### Exercise details
Once you have read the listing, print all of it word for word.

### Recorded information

-- ==== Sys2Proof/Laws/Operands.lean ====
section
/-! SUPPORT. Lane access, the little-endian conversions bit by bit, and the STATUS view bit by bit. -/

namespace Sys2Proof.Machine

/-! ### Lanes -/

/-- Reading lane `i` of a tabulated lane array. -/
theorem laneOf_lanesOf (f : Nat → Lane) (i : Nat) : laneOf (lanesOf f) i = if i < 25 then f i else 0 := by
  rw [laneOf, lanesOf]
  split
  · next h => simp [h]
  · next h => simp [h]

theorem laneOf_lanesOf_lt {f : Nat → Lane} {i : Nat} (h : i < 25) : laneOf (lanesOf f) i = f i := by
  rw [laneOf_lanesOf, if_pos h]

theorem laneOf_ge (A : Lanes) {i : Nat} (h : 25 ≤ i) : laneOf A i = 0 := by
  simp [laneOf, h]

theorem laneOf_zeroLanes (i : Nat) : laneOf zeroLanes i = 0 := by
  by_cases h : i < 25 <;> simp [laneOf, zeroLanes, h]

/-- Lane arrays that agree on lanes 0 to 24 are equal. -/
theorem lanes_ext {A B : Lanes} (h : ∀ i < 25, laneOf A i = laneOf B i) : A = B := by
  apply Vector.ext
  intro i hi
  simpa [laneOf, hi] using h i hi

theorem lanesOf_laneOf (A : Lanes) : lanesOf (laneOf A) = A :=
  lanes_ext fun _ hi => laneOf_lanesOf_lt hi

theorem laneAt_eq {A : Lanes} {x y : Nat} (hx : x < 5) (hy : y < 5) : laneAt A x y = laneOf A (x + 5 * y) := by
  rw [laneAt, Nat.mod_eq_of_lt hx, Nat.mod_eq_of_lt hy]

/-! ### Bytes and values -/

theorem getLsbD_byteOf (v : BitVec 64) (k j : Nat) :
    (byteOf v k).getLsbD j = (decide (j < 8) && v.getLsbD (8 * k + j)) := by
  simp [byteOf, BitVec.getLsbD_extractLsb']

theorem getLsbD_leValue (bs : List Byte) (j : Nat) :
    (leValue bs).getLsbD j = (decide (j < 64) && (bs.getD (j / 8) 0).getLsbD (j % 8)) := by
  induction bs generalizing j with
  | nil => simp [leValue]
  | cons b bs ih =>
    rw [leValue, BitVec.getLsbD_or, BitVec.getLsbD_setWidth, BitVec.getLsbD_shiftLeft, ih]
    by_cases h8 : j < 8
    · rw [Nat.div_eq_of_lt h8, Nat.mod_eq_of_lt h8]
      simp [h8]
    · obtain ⟨k, rfl⟩ : ∃ k, j = 8 + k := ⟨j - 8, by omega⟩
      rw [show (8 + k) / 8 = k / 8 + 1 by omega, show (8 + k) % 8 = k % 8 by omega]
      have : b.getLsbD (8 + k) = false := BitVec.getLsbD_of_ge _ _ (by omega)
      simp only [this, List.getD_cons_succ, show 8 + k - 8 = k by omega]
      by_cases hk : 8 + k < 64
      · simp [hk, show k < 64 by omega]
      · simp [hk]

@[simp] theorem length_leBytes (v : BitVec 64) (n : Nat) : (leBytes v n).length = n := by simp [leBytes]

theorem getD_leBytes (v : BitVec 64) {n k : Nat} (h : k < n) : (leBytes v n).getD k 0 = byteOf v k := by
  simp [leBytes, h]

@[simp] theorem length_readBytes (m : Memory) (a n : Nat) : (m.readBytes a n).length = n := by
  simp [Memory.readBytes]

theorem getD_readBytes (m : Memory) (a n k : Nat) :
    (m.readBytes a n).getD k 0 = if k < n then m.read (a + k) else 0 := by
  split
  · next h => simp [Memory.readBytes, h]
  · next h => simp [Memory.readBytes, h]

/-- Bit `j` of the lane that the 8-byte group `i` of a buffer decodes to (R40). -/
theorem getLsbD_laneIn (m : Memory) (i j : Nat) :
    (laneIn m i).getLsbD j = (decide (j < 64) && (m.read (8 * i + j / 8)).getLsbD (j % 8)) := by
  rw [laneIn, getLsbD_leValue, getD_readBytes]
  by_cases h : j < 64
  · rw [if_pos (by omega)]
  · simp [h]

@[simp] theorem length_serialise (A : Lanes) (n : Nat) : (serialise A n).length = n := by simp [serialise]

theorem getD_serialise (A : Lanes) {n k : Nat} (h : k < n) : (serialise A n).getD k 0 = serByte A k := by
  simp [serialise, h]

/-- Bit `j` of byte `k` of the serialisation (R41). -/
theorem getLsbD_serByte (A : Lanes) (k j : Nat) :
    (serByte A k).getLsbD j = (decide (j < 8) && (laneOf A (k / 8)).getLsbD (8 * (k % 8) + j)) :=
  getLsbD_byteOf _ _ _

/-! ### STATUS -/

theorem getLsbD_bit32 (b : Bool) (j : Nat) : (bit32 b).getLsbD j = (decide (j = 0) && b) := by
  cases b <;> cases j <;> simp [bit32]

/-- STATUS bit by bit (R30). -/
theorem getLsbD_status (s : State) (j : Nat) :
    (status s).getLsbD j =
      if j = 0 then s.busy else if j = 1 then s.err
      else if 4 ≤ j ∧ j < 8 then s.errCode.getLsbD (j - 4)
      else if 8 ≤ j ∧ j < 13 then s.rounds.getLsbD (j - 8) else false := by
  by_cases hj : j < 13
  · rw [status]
    simp only [BitVec.getLsbD_or, BitVec.getLsbD_shiftLeft, BitVec.getLsbD_setWidth, getLsbD_bit32]
    interval_cases j <;> simp
  · rw [if_neg (by omega), if_neg (by omega), if_neg (by omega), if_neg (by omega), status]
    simp only [BitVec.getLsbD_or, BitVec.getLsbD_shiftLeft, BitVec.getLsbD_setWidth, getLsbD_bit32]
    have h1 : s.errCode.getLsbD (j - 4) = false := BitVec.getLsbD_of_ge _ _ (by omega)
    have h2 : s.rounds.getLsbD (j - 8) = false := BitVec.getLsbD_of_ge _ _ (by omega)
    simp [h1, h2, show j ≠ 0 by omega, show j - 1 ≠ 0 by omega]

/-- STATUS as a number (R30). -/
theorem status_toNat (s : State) :
    (status s).toNat = s.busy.toNat + 2 * s.err.toNat + 16 * s.errCode.toNat + 256 * s.rounds.toNat := by
  have key : ∀ (b e : Bool) (c : BitVec 4) (r : BitVec 5),
      (bit32 b ||| bit32 e <<< 1 ||| c.setWidth 32 <<< 4 ||| r.setWidth 32 <<< 8).toNat =
        b.toNat + 2 * e.toNat + 16 * c.toNat + 256 * r.toNat := by decide +kernel
  exact key ..

end Sys2Proof.Machine
end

### Exercise answer
-- ==== Sys2Proof/Laws/Operands.lean ====
section
/-! SUPPORT. Lane access, the little-endian conversions bit by bit, and the STATUS view bit by bit. -/

namespace Sys2Proof.Machine

/-! ### Lanes -/

/-- Reading lane `i` of a tabulated lane array. -/
theorem laneOf_lanesOf (f : Nat → Lane) (i : Nat) : laneOf (lanesOf f) i = if i < 25 then f i else 0 := by
  rw [laneOf, lanesOf]
  split
  · next h => simp [h]
  · next h => simp [h]

theorem laneOf_lanesOf_lt {f : Nat → Lane} {i : Nat} (h : i < 25) : laneOf (lanesOf f) i = f i := by
  rw [laneOf_lanesOf, if_pos h]

theorem laneOf_ge (A : Lanes) {i : Nat} (h : 25 ≤ i) : laneOf A i = 0 := by
  simp [laneOf, h]

theorem laneOf_zeroLanes (i : Nat) : laneOf zeroLanes i = 0 := by
  by_cases h : i < 25 <;> simp [laneOf, zeroLanes, h]

/-- Lane arrays that agree on lanes 0 to 24 are equal. -/
theorem lanes_ext {A B : Lanes} (h : ∀ i < 25, laneOf A i = laneOf B i) : A = B := by
  apply Vector.ext
  intro i hi
  simpa [laneOf, hi] using h i hi

theorem lanesOf_laneOf (A : Lanes) : lanesOf (laneOf A) = A :=
  lanes_ext fun _ hi => laneOf_lanesOf_lt hi

theorem laneAt_eq {A : Lanes} {x y : Nat} (hx : x < 5) (hy : y < 5) : laneAt A x y = laneOf A (x + 5 * y) := by
  rw [laneAt, Nat.mod_eq_of_lt hx, Nat.mod_eq_of_lt hy]

/-! ### Bytes and values -/

theorem getLsbD_byteOf (v : BitVec 64) (k j : Nat) :
    (byteOf v k).getLsbD j = (decide (j < 8) && v.getLsbD (8 * k + j)) := by
  simp [byteOf, BitVec.getLsbD_extractLsb']

theorem getLsbD_leValue (bs : List Byte) (j : Nat) :
    (leValue bs).getLsbD j = (decide (j < 64) && (bs.getD (j / 8) 0).getLsbD (j % 8)) := by
  induction bs generalizing j with
  | nil => simp [leValue]
  | cons b bs ih =>
    rw [leValue, BitVec.getLsbD_or, BitVec.getLsbD_setWidth, BitVec.getLsbD_shiftLeft, ih]
    by_cases h8 : j < 8
    · rw [Nat.div_eq_of_lt h8, Nat.mod_eq_of_lt h8]
      simp [h8]
    · obtain ⟨k, rfl⟩ : ∃ k, j = 8 + k := ⟨j - 8, by omega⟩
      rw [show (8 + k) / 8 = k / 8 + 1 by omega, show (8 + k) % 8 = k % 8 by omega]
      have : b.getLsbD (8 + k) = false := BitVec.getLsbD_of_ge _ _ (by omega)
      simp only [this, List.getD_cons_succ, show 8 + k - 8 = k by omega]
      by_cases hk : 8 + k < 64
      · simp [hk, show k < 64 by omega]
      · simp [hk]

@[simp] theorem length_leBytes (v : BitVec 64) (n : Nat) : (leBytes v n).length = n := by simp [leBytes]

theorem getD_leBytes (v : BitVec 64) {n k : Nat} (h : k < n) : (leBytes v n).getD k 0 = byteOf v k := by
  simp [leBytes, h]

@[simp] theorem length_readBytes (m : Memory) (a n : Nat) : (m.readBytes a n).length = n := by
  simp [Memory.readBytes]

theorem getD_readBytes (m : Memory) (a n k : Nat) :
    (m.readBytes a n).getD k 0 = if k < n then m.read (a + k) else 0 := by
  split
  · next h => simp [Memory.readBytes, h]
  · next h => simp [Memory.readBytes, h]

/-- Bit `j` of the lane that the 8-byte group `i` of a buffer decodes to (R40). -/
theorem getLsbD_laneIn (m : Memory) (i j : Nat) :
    (laneIn m i).getLsbD j = (decide (j < 64) && (m.read (8 * i + j / 8)).getLsbD (j % 8)) := by
  rw [laneIn, getLsbD_leValue, getD_readBytes]
  by_cases h : j < 64
  · rw [if_pos (by omega)]
  · simp [h]

@[simp] theorem length_serialise (A : Lanes) (n : Nat) : (serialise A n).length = n := by simp [serialise]

theorem getD_serialise (A : Lanes) {n k : Nat} (h : k < n) : (serialise A n).getD k 0 = serByte A k := by
  simp [serialise, h]

/-- Bit `j` of byte `k` of the serialisation (R41). -/
theorem getLsbD_serByte (A : Lanes) (k j : Nat) :
    (serByte A k).getLsbD j = (decide (j < 8) && (laneOf A (k / 8)).getLsbD (8 * (k % 8) + j)) :=
  getLsbD_byteOf _ _ _

/-! ### STATUS -/

theorem getLsbD_bit32 (b : Bool) (j : Nat) : (bit32 b).getLsbD j = (decide (j = 0) && b) := by
  cases b <;> cases j <;> simp [bit32]

/-- STATUS bit by bit (R30). -/
theorem getLsbD_status (s : State) (j : Nat) :
    (status s).getLsbD j =
      if j = 0 then s.busy else if j = 1 then s.err
      else if 4 ≤ j ∧ j < 8 then s.errCode.getLsbD (j - 4)
      else if 8 ≤ j ∧ j < 13 then s.rounds.getLsbD (j - 8) else false := by
  by_cases hj : j < 13
  · rw [status]
    simp only [BitVec.getLsbD_or, BitVec.getLsbD_shiftLeft, BitVec.getLsbD_setWidth, getLsbD_bit32]
    interval_cases j <;> simp
  · rw [if_neg (by omega), if_neg (by omega), if_neg (by omega), if_neg (by omega), status]
    simp only [BitVec.getLsbD_or, BitVec.getLsbD_shiftLeft, BitVec.getLsbD_setWidth, getLsbD_bit32]
    have h1 : s.errCode.getLsbD (j - 4) = false := BitVec.getLsbD_of_ge _ _ (by omega)
    have h2 : s.rounds.getLsbD (j - 8) = false := BitVec.getLsbD_of_ge _ _ (by omega)
    simp [h1, h2, show j ≠ 0 by omega, show j - 1 ≠ 0 by omega]

/-- STATUS as a number (R30). -/
theorem status_toNat (s : State) :
    (status s).toNat = s.busy.toNat + 2 * s.err.toNat + 16 * s.errCode.toNat + 256 * s.rounds.toNat := by
  have key : ∀ (b e : Bool) (c : BitVec 4) (r : BitVec 5),
      (bit32 b ||| bit32 e <<< 1 ||| c.setWidth 32 <<< 4 ||| r.setWidth 32 <<< 8).toNat =
        b.toNat + 2 * e.toNat + 16 * c.toNat + 256 * r.toNat := by decide +kernel
  exact key ..

end Sys2Proof.Machine
end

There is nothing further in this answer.